Reputation: 133
I am experimenting with a program to see if its caching behaviour is consistent with my conceptual understanding.
To do this I am using the Perf command:
perf stat -e cache-misses ./a.out
to record the cache-miss ratio of the following simple C program:
int main() {
int N = 10000;
double *arr = malloc(sizeof(double) * N * N);
for(int i = 0; i < N; i++) {
for(int j = 0; j < N; j++){
arr[i * N + j] = 10.0;
}
}
return 0;
}
I get a cache-miss ratio of 50.212%. If I change the array access pattern as follows:
arr[j * N + i]
I get that the cache-miss ratio is 22.206%.
These results are surprising to me.
Upvotes: 8
Views: 186
Reputation: 8534
The answer is pretty simple: compiler optimize out your assignments. Here is how the disassembly looks like for your code:
10 int main() {
0x00000000004004d6 <+0>: mov $0x2710,%edx
0x00000000004004db <+5>: jmp 0x4004e7 <main+17>
15 for(int j = 0; j < N; j++){
0x00000000004004dd <+7>: sub $0x1,%eax
0x00000000004004e0 <+10>: jne 0x4004dd <main+7>
14 for(int i = 0; i < N; i++) {
0x00000000004004e2 <+12>: sub $0x1,%edx
0x00000000004004e5 <+15>: je 0x4004ee <main+24>
10 int main() {
0x00000000004004e7 <+17>: mov $0x2710,%eax
0x00000000004004ec <+22>: jmp 0x4004dd <main+7>
16 arr[i * N + j] = 10.0;
17 }
18 }
19 return 0;
20 }
0x00000000004004ee <+24>: mov $0x0,%eax
0x00000000004004f3 <+29>: retq
As you can see there are no assembler instructions generated for the line arr[i * N + j] = 10.0;
, so those cache misses you observe with perf are unrelated.
The fix is quite easy.
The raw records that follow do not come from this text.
/-! ### What a new `en` does (Table 3-12) -/

/-- A write of FTA_CP_CFG acts where it moves `en`. -/
theorem Dev.wrote_channel (e d : Dev) (n : Fin 128) : e.wrote d (0x1000 + 4 * n.val) =
    if FTA_CP_CFG.en e n = 1 ∧ FTA_CP_CFG.en d n = 0 then e.cpOn n
    else if FTA_CP_CFG.en e n = 0 ∧ FTA_CP_CFG.en d n = 1 then e.cpOff n else e := by
  have hidx : (0x1000 + 4 * n.val - 0x1000) / 4 = n.val := by omega
  unfold Dev.wrote
  rw [if_neg (by omega), if_neg (by omega), if_pos (by omega), hidx]

section
variable (n : Fin 128) (v : Word) (d : Dev) (hr : d.coreRuns = true) (hx : d.hqi.expertEn = true)
  (hw : d.cfg.wf = true)
include hr hx hw

/-- `en` written 1 on a channel that is off: the channel settles towards its decision. -/
theorem ftaCpEnable_settles (he : FTA_CP_CFG.en d n = 0) (ho : (d.cp n).side = .off) : ftaCpEnable n v d =
    d.channelWritten n (v ||| 0x80000000).toNat (fun c => { c with side := .deciding, settling := true }) := by
  obtain ⟨c, hrest⟩ := d.channelTaken_rest n (v ||| 0x80000000).toNat
  have hon : FTA_CP_CFG.en ((d.channelTaken n (v ||| 0x80000000).toNat).storedReg (0x1000 + 4 * n.val)) n = 1 :=
    (d.channelTaken_en n _ hw).trans (topBit_topSet v)
  have hoff : (((d.channelTaken n (v ||| 0x80000000).toNat).storedReg (0x1000 + 4 * n.val)).cp n).side = .off := by
    rw [hrest]; exact ho
  exact (d.writeBar0_channel n _ hr hx).trans
    ((Dev.wrote_channel _ d n).trans ((if_pos ⟨hon, he⟩).trans (if_pos hoff)))

/-- `en` written 0 on a channel that is on: the channel is off, and settles no more. -/
theorem ftaCpDisable_releases (he : FTA_CP_CFG.en d n = 1) : ftaCpDisable n v d =
    d.channelWritten n (v &&& 0x7FFFFFFF).toNat (fun c => { c with side := .off, settling := false }) := by
  have hoff : FTA_CP_CFG.en ((d.channelTaken n (v &&& 0x7FFFFFFF).toNat).storedReg (0x1000 + 4 * n.val)) n = 0 :=
    (d.channelTaken_en n _ hw).trans (topBit_topClear v)
  exact (d.writeBar0_channel n _ hr hx).trans
    ((Dev.wrote_channel _ d n).trans ((if_neg (by omega)).trans (if_pos ⟨hoff, he⟩)))

end

/-- Of the catch points, a write of FTA_CP_CFG changes its own channel alone. -/
theorem Dev.channelWritten_cps (d : Dev) (n : Fin 128) (v : Nat) (g : CatchPoint → CatchPoint) :
    (d.channelWritten n v g).cps = fileMod d.cps n.val g := by
  obtain ⟨c, hrest⟩ := d.channelTaken_rest n v
  unfold Dev.channelWritten
  rw [hrest]
  rfl

/-- Settles O10: the fields a write takes by whether the channel is on, and what its new `en` does. -/
theorem channelEnable : Obligations.ChannelEnable := by
  intro s n v hstill hrun hexp hwf d reg frame
  have hs : d.still := Dev.still_silent s.dev hstill
  have hr : d.coreRuns = true := hrun
  have hx : d.hqi.expertEn = true := hexp
  have hw : d.cfg.wf = true := hwf
  refine ⟨fun he ho => ?enable, fun he => ?disable⟩
  case enable =>
    have hframe := (d.channelWritten_frame n (v ||| 0x80000000).toNat
      (fun c => { c with side := .deciding, settling := true }) hw).of_fields (bitsOf_topSet v)
    refine ⟨_, run_is (ftaCpEnable n v) s _ (ftaCpEnable_settles n v d hr hx hw he ho)
      (d.still_channelWritten n _ _ (fun _ => by simp) hs), ?en, ?hyst, ?dir, d.channelWritten_cps n _ _, hframe⟩
    case en => exact (d.channelWritten_en n _ _ hw).trans (topBit_topSet v)
    case hyst =>
      exact (d.channelWritten_hyst n _ _ hw).trans ((if_pos he).trans (bitsOf_topSet v 26 3 (by omega)))
    case dir => rw [d.channelWritten_dir n _ _ hw, bitsOf_topSet v 25 1 (by omega)]; simp [he]
  case disable =>
    have hframe := (d.channelWritten_frame n (v &&& 0x7FFFFFFF).toNat
      (fun c => { c with side := .off, settling := false }) hw).of_fields (bitsOf_topClear v)
    refine ⟨_, run_is (ftaCpDisable n v) s _ (ftaCpDisable_releases n v d hr hx hw he)
      (d.still_channelWritten n _ _ (fun _ => by simp) hs), ?en, ?hyst, ?dir, d.channelWritten_cps n _ _, hframe⟩
    case en => exact (d.channelWritten_en n _ _ hw).trans (topBit_topClear v)
    case hyst => exact (d.channelWritten_hyst n _ _ hw).trans (if_neg (by omega))
    case dir => exact (d.channelWritten_dir n _ _ hw).trans (if_neg (by omega))

end Sys2Proof.Machine
end

section
/-! INJECT_ARM, INJECT, FAULT_RESUME and THRESHOLD_SET (O49). -/
namespace Sys2Proof.Machine

/-! ### Injection -/

/-- INJECT_ARM opens its window (R335). -/
theorem specInjectArm_arms (o : OpenCmd) (d : Dev) :
    specInjectArm.begin o d = ({ d with
      il := { d.il with armedUntil := some (d.core.uptime + o.desc.num 20 4 * 40000) } } : Dev).commitAll o.fetch stDone
        [] := rfl

/-- A fresh INJECT takes over no observation (R387). -/
theorem Dev.injectLeft_fresh (d : Dev) (o : OpenCmd) (h : o.resumed = false) (l : List Injection) :
    l.any (d.injectLeft o) = false := by
  rw [List.any_eq_false]
  intro i _
  simp [Dev.injectLeft, h]

/-- The device with an armed window used up by an injection of `kind`, observed for 10 ms (R336, R337). -/
def Dev.withInjection (d : Dev) (o : OpenCmd) : Dev :=
  let x : Injection := ⟨o.desc.byte 20, o.desc.num 24 4, o.desc.num 28 4, d.core.uptime + 10 * 40000, false, 0,
    o.desc.tag.toNat, o.fetch⟩
  { d with il := { d.il with
    armedUntil := none, watched := d.il.watched ++ [x], lastKind := o.desc.byte 20,
    injections := held 255 (d.il.injections + 1) } }

/-- A fresh INJECT in an open window, its condition met, injects (R336). -/
theorem specInject_injects (o : OpenCmd) (d : Dev) (t : Nat) (hr : o.resumed = false) (ha : d.il.armedUntil = some t)
    (hk : d.injectOk (o.desc.byte 20) (o.desc.num 24 4) (o.desc.num 28 4) = true) :
    specInject.begin o d = (d.withInjection o).injectNow (o.desc.byte 20) (o.desc.num 24 4) (o.desc.num 28 4) :=
  (if_neg (by simp [d.injectLeft_fresh o hr])).trans (if_neg (by simp [ha, hk]))

/-! ### Lanes under test -/

/-- A lane that enters TESTING. -/
theorem Dev.testLane_same (d : Dev) (l : Nat) (h : l < 6) : ((d.testLane l).lane l).state = .testing :=
  congrArg Lane.state (fileGet_fileMod_same d.sup.lanes l _ default h)

/-- It leaves the other lanes as they are. -/
theorem Dev.testLane_other (d : Dev) (l j : Nat) (h : j ≠ l) : (d.testLane l).lane j = d.lane j :=
  fileGet_fileMod_other d.sup.lanes l j _ default h

/-- Lanes that enter TESTING leave a lane under test under test. -/
theorem Dev.testLanes_testing (lanes : List Nat) (d : Dev) (j : Nat) (h : j < 6) (hj : (d.lane j).state = .testing) :
    ((forAll (fun l d => d.testLane l) lanes d).lane j).state = .testing := by
  refine forAll_induction _ (fun e : Dev => (e.lane j).state = .testing) lanes d (fun l _ e he => ?_) hj
  by_cases hl : j = l
  · subst hl; exact e.testLane_same j h
  · exact (congrArg Lane.state (e.testLane_other l j hl)).trans he

/-- They leave the FAULT_RESUME under way as it is. -/
theorem Dev.testLanes_resuming (lanes : List Nat) (d : Dev) :
    (forAll (fun l d => d.testLane l) lanes d).sup.resuming = d.sup.resuming :=
  forAll_keeps (fun l (d : Dev) => d.testLane l) (fun e => e.sup.resuming) (fun _ _ => rfl) lanes d

/-- The tests of a FAULT_RESUME wait while a lane is under test. -/
theorem Dev.resumeTested_waits (d : Dev) (r : Resuming) (j : Nat) (hr : d.sup.resuming = some r) (h : j < 6)
    (hj : (d.lane j).state = .testing) : d.resumeTested = d := by
  have hany : (indices 6).any (fun l => (d.lane l).state == .testing) = true :=
    List.any_eq_true.mpr ⟨j, List.mem_range.mpr h, by simp [hj]⟩
  simp [Dev.resumeTested, hr, hany]

/-- The tests begin with the lanes named, together; where none is named, with the first lane's turn (R152). -/
theorem Dev.testLanes_named (d : Dev) (fetch : Option Nat) (stage : Nat) (left named : List Nat) (h : ∀ l ∈ named, l < 6) :
    d.testLanes fetch stage left named =
      let x := forAll (fun l d => d.testLane l) named
        (d.setResuming (some ⟨fetch, stage, left ++ named, indices 6, false, false, []⟩))
      if named.isEmpty then x.resumeTested else x := by
  cases named with
  | nil => rfl
  | cons l ls =>
    have hl : l < 6 := h l (List.mem_cons_self ..)
    exact Dev.resumeTested_waits _ _ l (Dev.testLanes_resuming (l :: ls) _) hl
      (Dev.testLanes_testing ls _ l hl (Dev.testLane_same _ l hl))

/-! ### FAULT_RESUME -/

/-- The retired lanes that a FAULT_RESUME names (R152). -/
def Dev.retiredOf (d : Dev) (mask : Nat) : List Nat := (bitsIn 6 mask).filter (fun l => (d.lane l).state == .retired)

theorem Dev.retiredOf_lt (d : Dev) (mask l : Nat) (h : l ∈ d.retiredOf mask) : l < 6 :=
  List.mem_range.mp (List.mem_filter.mp (List.mem_filter.mp h).1).1

/-- FAULT_RESUME where R329 admits it, no other one runs and the start has ended. -/
theorem specFaultResume_begins (o : OpenCmd) (d : Dev) (hm : d.mayResume = true)
    (hn : d.sup.resuming.bind (·.fetch) = none) (hp : d.core.phase = .running) :
    specFaultResume.begin o d =
      let e := d.commit o.fetch 1
      ({ e with bge := { e.bge with stopped := 0 } } : Dev).testLanes (some o.fetch) 2
        ((d.sup.resuming.map (·.named)).getD []) (d.retiredOf (o.desc.byte 20)) :=
  if_neg (by simp [hm, hn, hp])

/-! ### THRESHOLD_SET -/

/-- THRESHOLD_SET on a channel of the host's with a code in range sets it, at either level (R79, R80). -/
theorem specThresholdSet_gives (o : OpenCmd) (d : Dev) (z : Nat) (hz : d.thresholdGiven o.desc = z) (h1 : z ≤ 1023)
    (hn : ¬ (96 ≤ o.desc.idx ∧ o.desc.idx ≤ 123))
    (hh : o.desc.byte 24 = 0xFF ∨ o.desc.byte 24 = FTA_CP_CFG.hyst d o.desc.idx ∨ FTA_CP_CFG.en d o.desc.idx ≠ 1) :
    specThresholdSet.begin o d = (d.withThreshold o.desc.idx (o.desc.byte 24) z).commitAll o.fetch stDone
      [z, unsignedOf 32 (d.thresholdValue o.desc.idx z)] := by
  have hfixed : ¬ (o.desc.byte 24 ≠ 0xFF ∧ o.desc.byte 24 ≠ FTA_CP_CFG.hyst d o.desc.idx
      ∧ FTA_CP_CFG.en d o.desc.idx = 1) := by omega
  refine (if_neg (by simpa [thresholdOwned] using hn)).trans ((if_neg ?_).trans ((if_neg hfixed).trans ?_))
  · rw [hz]; omega
  · rw [hz]; rfl

/-- Settles O49: each accepted command runs its first stage, by the equation of that stage. -/
theorem maintenanceCommands : Obligations.MaintenanceCommands := by
  intro s c d k ends
  refine ⟨fun e ha he => ?arm, fun e t x ha he ht hk hx => ?inject,
    fun e e1 lanes left ha he hm hn hleft hp hlanes he1 x hx => ?resume,
    fun e e1 code ha he hn hxp hst h1 hh he1 => ?threshold⟩
  case arm =>
    subst he
    exact run_accepted specInjectArm c s _ ha (fun _ _ _ _ => rfl) (specInjectArm_arms (d.opened specInjectArm c) _)
  case inject =>
    subst he hx
    exact run_accepted specInject c s _ ha (fun _ _ _ _ => rfl)
      (specInject_injects (d.opened specInject c) _ t rfl ht hk)
  case resume =>
    subst he hlanes hleft he1 hx
    exact run_accepted specFaultResume c s _ ha (fun _ _ _ _ => rfl)
      ((specFaultResume_begins (d.opened specFaultResume c) _ hm hn hp).trans
        (Dev.testLanes_named _ _ _ _ _ (Dev.retiredOf_lt _ _)))
  case threshold =>
    subst he he1
    have hz : (d.started specThresholdSet c).thresholdGiven c = code := by
      cases hx : c.expert with
      | true => exact (if_pos hx).trans (by rw [hxp hx])
      | false => exact (if_neg (by simp [hx])).trans (hst hx).symm
    exact run_accepted specThresholdSet c s _ ha (fun _ _ _ _ => rfl)
      (specThresholdSet_gives (d.opened specThresholdSet c) _ code hz h1 hn hh)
Simply add volatile
to the pointer declaration, forcing compiler to generate the assignments, i.e.:
volatile double *arr = malloc(sizeof(double) * N * N);
The disassembly now:
10 int main() {
0x0000000000400526 <+0>: sub $0x8,%rsp
11 int N = 10000;
12 volatile double *arr = malloc(sizeof(double) * N * N);
0x000000000040052a <+4>: mov $0x2faf0800,%edi
0x000000000040052f <+9>: callq 0x400410 <malloc@plt>
0x0000000000400534 <+14>: mov $0x0,%edx
16 arr[i * N + j] = 10.0;
0x0000000000400539 <+19>: movsd 0xc7(%rip),%xmm0 # 0x400608
0x0000000000400541 <+27>: jmp 0x40055f <main+57>
0x0000000000400543 <+29>: movslq %edx,%rcx
0x0000000000400546 <+32>: lea (%rax,%rcx,8),%rcx
0x000000000040054a <+36>: movsd %xmm0,(%rcx)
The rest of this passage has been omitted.